On 09/18/2009 11:03 PM, Peter Zijlstra wrote:
> On Fri, 2009-09-18 at 21:54 +0200, Ingo Molnar wrote:
>
>    
>>> diff --git a/kernel/sched_fair.c b/kernel/sched_fair.c
>>> index 652e8bd..4fad08f 100644
>>> --- a/kernel/sched_fair.c
>>> +++ b/kernel/sched_fair.c
>>> @@ -353,11 +353,25 @@ static void __dequeue_entity(struct cfs_rq *cfs_rq, struct sched_entity *se)
>>>   static struct sched_entity *__pick_next_entity(struct cfs_rq *cfs_rq)
>>>   {
>>>   	struct rb_node *left = cfs_rq->rb_leftmost;
>>> +	struct sched_entity *se, *curr;
>>>
>>>   	if (!left)
>>>   		return NULL;
>>>
>>> -	return rb_entry(left, struct sched_entity, run_node);
>>> +	se = rb_entry(left, struct sched_entity, run_node);
>>> +	curr =&current->se;
>>> +
>>> +	/*
>>> +	 * Don't select the entity who just tried to schedule away
>>> +	 * if there's another entity available.
>>> +	 */
>>> +	if (unlikely(se == curr&&  cfs_rq->nr_running>  1)) {
>>> +		struct rb_node *next_node = rb_next(&curr->run_node);
>>> +		if (next_node)
>>> +			se = rb_entry(next_node, struct sched_entity, run_node);
>>> +	}
>>> +
>>> +	return se;
>>>   }
>>>        
> Really hate this change though,. doesn't seem right to not pick the same
> task again if its runnable. Bad for cache footprint.
>
> The scenario is quite common for stuff like:
>
> CPU0                                      CPU1
>
> set_task_state(TASK_INTERRUPTIBLE)
>
> if (cond)
>    goto out;
>                                       <--- ttwu()
> schedule();
>
>    

I agree, yielding should be explicitly requested.

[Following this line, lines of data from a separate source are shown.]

-- ==== Sys2Proof/Machine/Copy.lean ====
section
/-! DEFINITION. The copy engine (R145, R146, R240 to R249): checks, admission, chunks, completion; and the remote copies of a routing. -/
namespace Sys2Proof.Machine

/-! ### The fields of a descriptor (R240) -/

/-- ZSKIP. -/
def descZskip (w : List W64) : Bool := bit (w.getD 0 0) 56
/-- RECORD. -/
def descRecord (w : List W64) : Bool := bit (w.getD 0 0) 55
/-- SIGNAL. -/
def descSignal (w : List W64) : Bool := bit (w.getD 0 0) 54
/-- FMT. -/
def descFmt (w : List W64) : Nat := fld (w.getD 0 0) 53 48
/-- ROP. -/
def descRop (w : List W64) : Nat := fld (w.getD 0 0) 47 46
/-- COEF. -/
def descCoef (w : List W64) : Nat := fld (w.getD 0 0) 43 36
/-- STREAM. -/
def descStream (w : List W64) : Nat := fld (w.getD 0 0) 35 24
/-- DST_CNT. -/
def descDstCnt (w : List W64) : Nat := fld (w.getD 0 0) 23 19
/-- ID. -/
def descId (w : List W64) : Nat := fld (w.getD 0 0) 15 0
/-- SRC_EID. -/
def srcEid (w : List W64) : Nat := fld (w.getD 1 0) 63 48
/-- SRC_KIND. -/
def srcKind (w : List W64) : Nat := fld (w.getD 1 0) 47 46
/-- SRC_ADDR. -/
def srcAddr (w : List W64) : Nat := fld (w.getD 1 0) 44 0
/-- DST_EID. -/
def dstEid (w : List W64) : Nat := fld (w.getD 2 0) 63 48
/-- DST_KIND. -/
def dstKind (w : List W64) : Nat := fld (w.getD 2 0) 47 46
/-- DST_ADDR. -/
def dstAddr (w : List W64) : Nat := fld (w.getD 2 0) 44 0
/-- SRC_STRIDE. -/
def srcStride (w : List W64) : Nat := fld (w.getD 4 0) 63 32
/-- DST_STRIDE. -/
def dstStride (w : List W64) : Nat := fld (w.getD 4 0) 31 0
/-- RECORD_ADDR. -/
def recordAddr (w : List W64) : Nat := fld (w.getD 5 0) 19 0
/-- RVA. -/
def descRva (w : List W64) : Nat := (w.getD 6 0).toNat

/-- A remote address moved on by so many bytes within its space (R222). -/
def remotePlus (a n : Nat) : Nat := a / 2 ^ 40 * 2 ^ 40 + (a % 2 ^ 40 + n) % 2 ^ 40

/-- A chunk of a descriptor: its row, its first byte in the row, its length. -/
def descChunk (w : List W64) (i : Nat) : Nat × Nat × Nat :=
  let per := ceilDiv (descRowBytes w) 256
  let at_ := 256 * (i % per)
  (i / per, at_, min 256 (descRowBytes w - at_))

/-- Source address of a chunk. -/
def chunkSrc (w : List W64) (i : Nat) : Nat :=
  let (r, at_, _) := descChunk w i
  remotePlus (srcAddr w) (r * srcStride w + at_)
/-- Destination address of a chunk. -/
def chunkDst (w : List W64) (i : Nat) : Nat :=
  let (r, at_, _) := descChunk w i
  remotePlus (dstAddr w) (r * dstStride w + at_)
/-- Length of a chunk. -/
def chunkLen (w : List W64) (i : Nat) : Nat := (descChunk w i).2.2

/-! ### Checks at entry (R241, R243) -/

/-- Reserved bits of a remote address are zero (R222). -/
def remoteOk (a : Nat) : Bool := fieldOf a 43 40 == 0 && (fieldOf a 44 44 == 0 || fieldOf a 39 32 == 0)

/-- Reserved bits and values that every descriptor keeps (R240). -/
def descPlain (w : List W64) : Bool :=
  decide (descOp w ≤ 5) && fld (w.getD 0 0) 45 44 == 0 && fld (w.getD 0 0) 18 16 == 0 && fld (w.getD 1 0) 45 45 == 0
    && fld (w.getD 2 0) 45 45 == 0 && fld (w.getD 3 0) 47 24 == 0 && fld (w.getD 5 0) 63 20 == 0 && w.getD 7 0 == 0
    && srcKind w != 3 && decide (dstKind w ≤ 1) && descRowBytes w % 64 == 0 && decide (64 ≤ descRowBytes w)
    && srcStride w % 64 == 0 && dstStride w % 64 == 0 && srcAddr w % 64 == 0 && dstAddr w % 64 == 0
    && (!descRecord w || recordAddr w % 32 == 0)

/-- OP, FMT, ROP and COEF suit each other (R240, R241). -/
def descSuits (w : List W64) : Bool :=
  (if descOp w = 1 then (descFmt w == 0 || descFmt w == 1 || descFmt w == 8) && descRop w != 3 else descFmt w == 0 && descRop w == 0)
    && (if descOp w = 2 then descCoef w != 0 else descCoef w == 0)

/-- The table of R243. -/
def rdmaOk (w : List W64) : Bool :=
  descRva w % 64 == 0 && descStream w == 0 && !descLc w && !descZskip w && !descSignal w
    && (if descOp w = 4 then srcKind w == 0 && srcEid w == 0 && dstKind w == 1 && dstAddr w == 0
        else srcKind w == 1 && srcAddr w == 0 && dstKind w == 0 && dstEid w == 0)

/-- Nothing for which R241 rejects a descriptor of a partition. -/
def State.descAccepted (s : State) (w : List W64) (part : Nat) : Bool :=
  let own := s.topo.ownEid
  descPlain w && descSuits w &&
    (if 4 ≤ descOp w then rdmaOk w
     else decide ((srcKind w = 2) ↔ (descOp w = 3)) && descRva w == 0
      && (srcKind w != 1 || remoteOk (srcAddr w)) && (dstKind w != 1 || remoteOk (dstAddr w))
      && !(srcKind w == 1 && dstKind w == 1 && srcEid w != own && dstEid w != own)
      && (!descSignal w || (dstKind w == 1 && fieldOf (dstAddr w) 44 44 == 1))
      && (descStream w == 0 || s.streamPart (descStream w) == some part))

/-- Rows from an address of the issuing core's store stay below 0xC_0000. -/
def storeRows (w : List W64) (addr stride : Nat) : Bool := decide (addr + (descRows w - 1) * stride + descRowBytes w ≤ storeSize)

/-- Rows of a side that is this module's memory are granted (R241). -/
def State.rowsGranted (s : State) (w : List W64) (part addr stride : Nat) : Bool :=
  fieldOf addr 44 44 == 1 || (List.range (descRows w)).all fun r => s.granted part (addr + r * stride) (descRowBytes w)

/-- A side that is an endpoint: known, and within grants where it is this module. -/
def State.sideOk (s : State) (w : List W64) (part eid addr stride : Nat) : Bool :=
  s.knownEid eid && (eid != s.topo.ownEid || s.rowsGranted w part addr stride)

/-- Nothing for which R241 or R243 completes a descriptor with RANGE. -/
def State.descInRange (s : State) (w : List W64) (part : Nat) : Bool :=
  (!descRecord w || decide (recordAddr w + 32 ≤ storeSize)) &&
    (if 4 ≤ descOp w then
      let n := (descConn w).getD numConns
      let x := s.qpAt n
      decide (n < numConns) && decide (x.st = .ready) && x.part == part
        && (if descOp w = 4 then storeRows w (srcAddr w) (srcStride w) else storeRows w (dstAddr w) (dstStride w))
     else
      (srcKind w != 0 || storeRows w (srcAddr w) (srcStride w)) && (dstKind w != 0 || storeRows w (dstAddr w) (dstStride w))
        && (srcKind w != 1 || s.sideOk w part (srcEid w) (srcAddr w) (srcStride w))
        && (dstKind w != 1 || s.sideOk w part (dstEid w) (dstAddr w) (dstStride w)))

/-- The first granule of a side's rows that is not granted. -/
def State.firstUngranted (s : State) (w : List W64) (part addr stride : Nat) : Option Nat :=
  (List.range (descRows w)).findSome? fun r =>
    if s.granted part (addr + r * stride) (descRowBytes w) then none
    else ((List.range (descRowBytes w / 64)).find? fun g => !s.granted part (addr + r * stride + 64 * g) 64).map fun g =>
      addr + r * stride + 64 * g

/-- The first granule of an endpoint side that fails the range check (R241, R247): of a side with no endpoint entry its first one. -/
def State.sideFails (s : State) (w : List W64) (part eid addr stride : Nat) : Option Nat :=
  if s.sideOk w part eid addr stride then none
  else if !s.knownEid eid then some addr else s.firstUngranted w part addr stride

/-- FAIL_ADDR of a descriptor that completes with RANGE (R247): the first failing granule of its source, else of its destination; zero
where no remote address fails. -/
def State.rangeAddr (s : State) (w : List W64) (part : Nat) : Nat :=
  if 4 ≤ descOp w then 0
  else
    let src := if srcKind w = 1 then s.sideFails w part (srcEid w) (srcAddr w) (srcStride w) else none
    let dst := if dstKind w = 1 then s.sideFails w part (dstEid w) (dstAddr w) (dstStride w) else none
    (src.orElse fun _ => dst).getD 0

/-- A descriptor as it enters: checked, and ended at once where a check fails. -/
def State.newDesc (s : State) (id core : Nat) (cnt : Option Nat) (w : List W64) : Desc :=
  let part := s.corePart core
  let x : Desc :=
    { id := id, core := core, cnt := cnt, words := w, part := part, tag := s.coreTag core, next := 0, given := 0, got := []
      outstanding := 0, status := 0, peer := 0xFFFF, failAddr := 0, bytes := 0, at_ := s.clk }
  if !s.descAccepted w part then x.endWith 1 0xFFFF 0
  else if !s.descInRange w part then x.endWith 2 0xFFFF (s.rangeAddr w part)
  else x

/-- Descriptors enter a die's engine in order (R146). -/
def State.enterDescs (s : State) (core : Nat) (cnt : Option Nat) (l : List (List W64)) : State :=
  let d := dieOf core
  let e := s.copyAt d
  s.setCopy d { descs := e.descs ++ l.zipIdx.map (fun (w, i) => s.newDesc (e.nextId + i) core cnt w), nextId := e.nextId + l.length }

/-! ### COPY (R146, R249) -/

/-- Descriptors of a core's COPY instructions in its die's engine. -/
def State.coreDescs (s : State) (n : Nat) : Nat :=
  ((s.copyAt (dieOf n)).descs.filter fun (x : Desc) => x.core == n && x.cnt.isSome).length

/-- Descriptors that take room in a die's engine: not those of a router. -/
def State.roomUsed (s : State) (d : Nat) : Nat := ((s.copyAt d).descs.filter fun (x : Desc) => x.cnt.isSome).length

/-- A COPY of some core of the die waits. -/
def State.copyWaits (s : State) (d : Nat) : Bool := s.core.any fun e => dieOf e.1 == d && e.2.copyWait.isSome

/-- The descriptors of a COPY, from consecutive lines of the store. -/
def Core.copyLines (c : Core) (a k : Nat) : List (List W64) := (List.range k).map fun i => c.blockWords (a + 64 * i)

/-- COPY (R146, R249): with no room in the engine, or with another core's COPY waiting, it waits; beyond 64 descriptors of its core it
does not issue. -/
def execCopy (n : Nat) (f : CF) (s : State) : Host.Outcome State Fault Refusal :=
  onUnit (n < numCores) (s.runC n f (CF.legal f true true false (decide (f.n.toNat < 16))) fun c =>
    let a := blockAddr c f
    let k := f.n.toNat + 1
    if a % 64 ≠ 0 then s.takeException n .misaligned c.pc
    else if storeSize < a + 64 * k then s.takeException n .storeRange c.pc
    else if 64 < s.coreDescs n + k then s
    else if s.copyWaits (dieOf n) ∨ 4096 < s.roomUsed (dieOf n) + k then
      s.setCore n { c with copyWait := some (f.cnt.toNat, a, k, s.clk) }
    else (s.done n c).enterDescs n (some f.cnt.toNat) (c.copyLines a k))

/-- A waiting COPY comes before another (R18, R249): the older one, then the order of the rotating pointer. -/
def State.copyBefore (s : State) (x y : Nat × Nat) : Bool :=
  decide (x.2 < y.2) || (x.2 == y.2 && decide (rotIndex (x.1 % 640) s.slot 640 ≤ rotIndex (y.1 % 640) s.slot 640))

/-- COPY_ENGINE_ADMIT (R249): the first waiting COPY by the order of R18, when all its descriptors fit. -/
def execCopyEngineAdmit (d n : Nat) (s : State) : Host.Outcome State Fault Refusal :=
  onUnit (d < 4 ∧ n < numCores ∧ dieOf n = d)
    (let c := s.coreAt n
     match c.copyWait with
     | some (cnt, a, k, t) =>
       let first := s.core.all fun e => match e.2.copyWait with
         | some (_, _, _, u) => dieOf e.1 != d || s.copyBefore (n, t) (e.1, u)
         | none => true
       if first ∧ s.roomUsed d + k ≤ 4096 then
         (s.done n { c with copyWait := none }).enterDescs n (some cnt) (c.copyLines a k)
       else s
     | none => s)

Also, on a heavily overcommitted box an undirected yield might take 
quite a long time to find the thread that's holding the lock.  I think a 
yield_to() will be a lot better:

- we can pick one of the vcpus belonging to the same guest to improve 
the probability that the lock actually get released
- we avoid an issue when the other vcpus are on different runqueues (in 
which case the current patch does nothing)
- we can fix the accounting by donating vruntime from current to the 
yielded-to vcpu


-- 
Do not meddle in the internals of kernels, for they are subtle and quick to panic.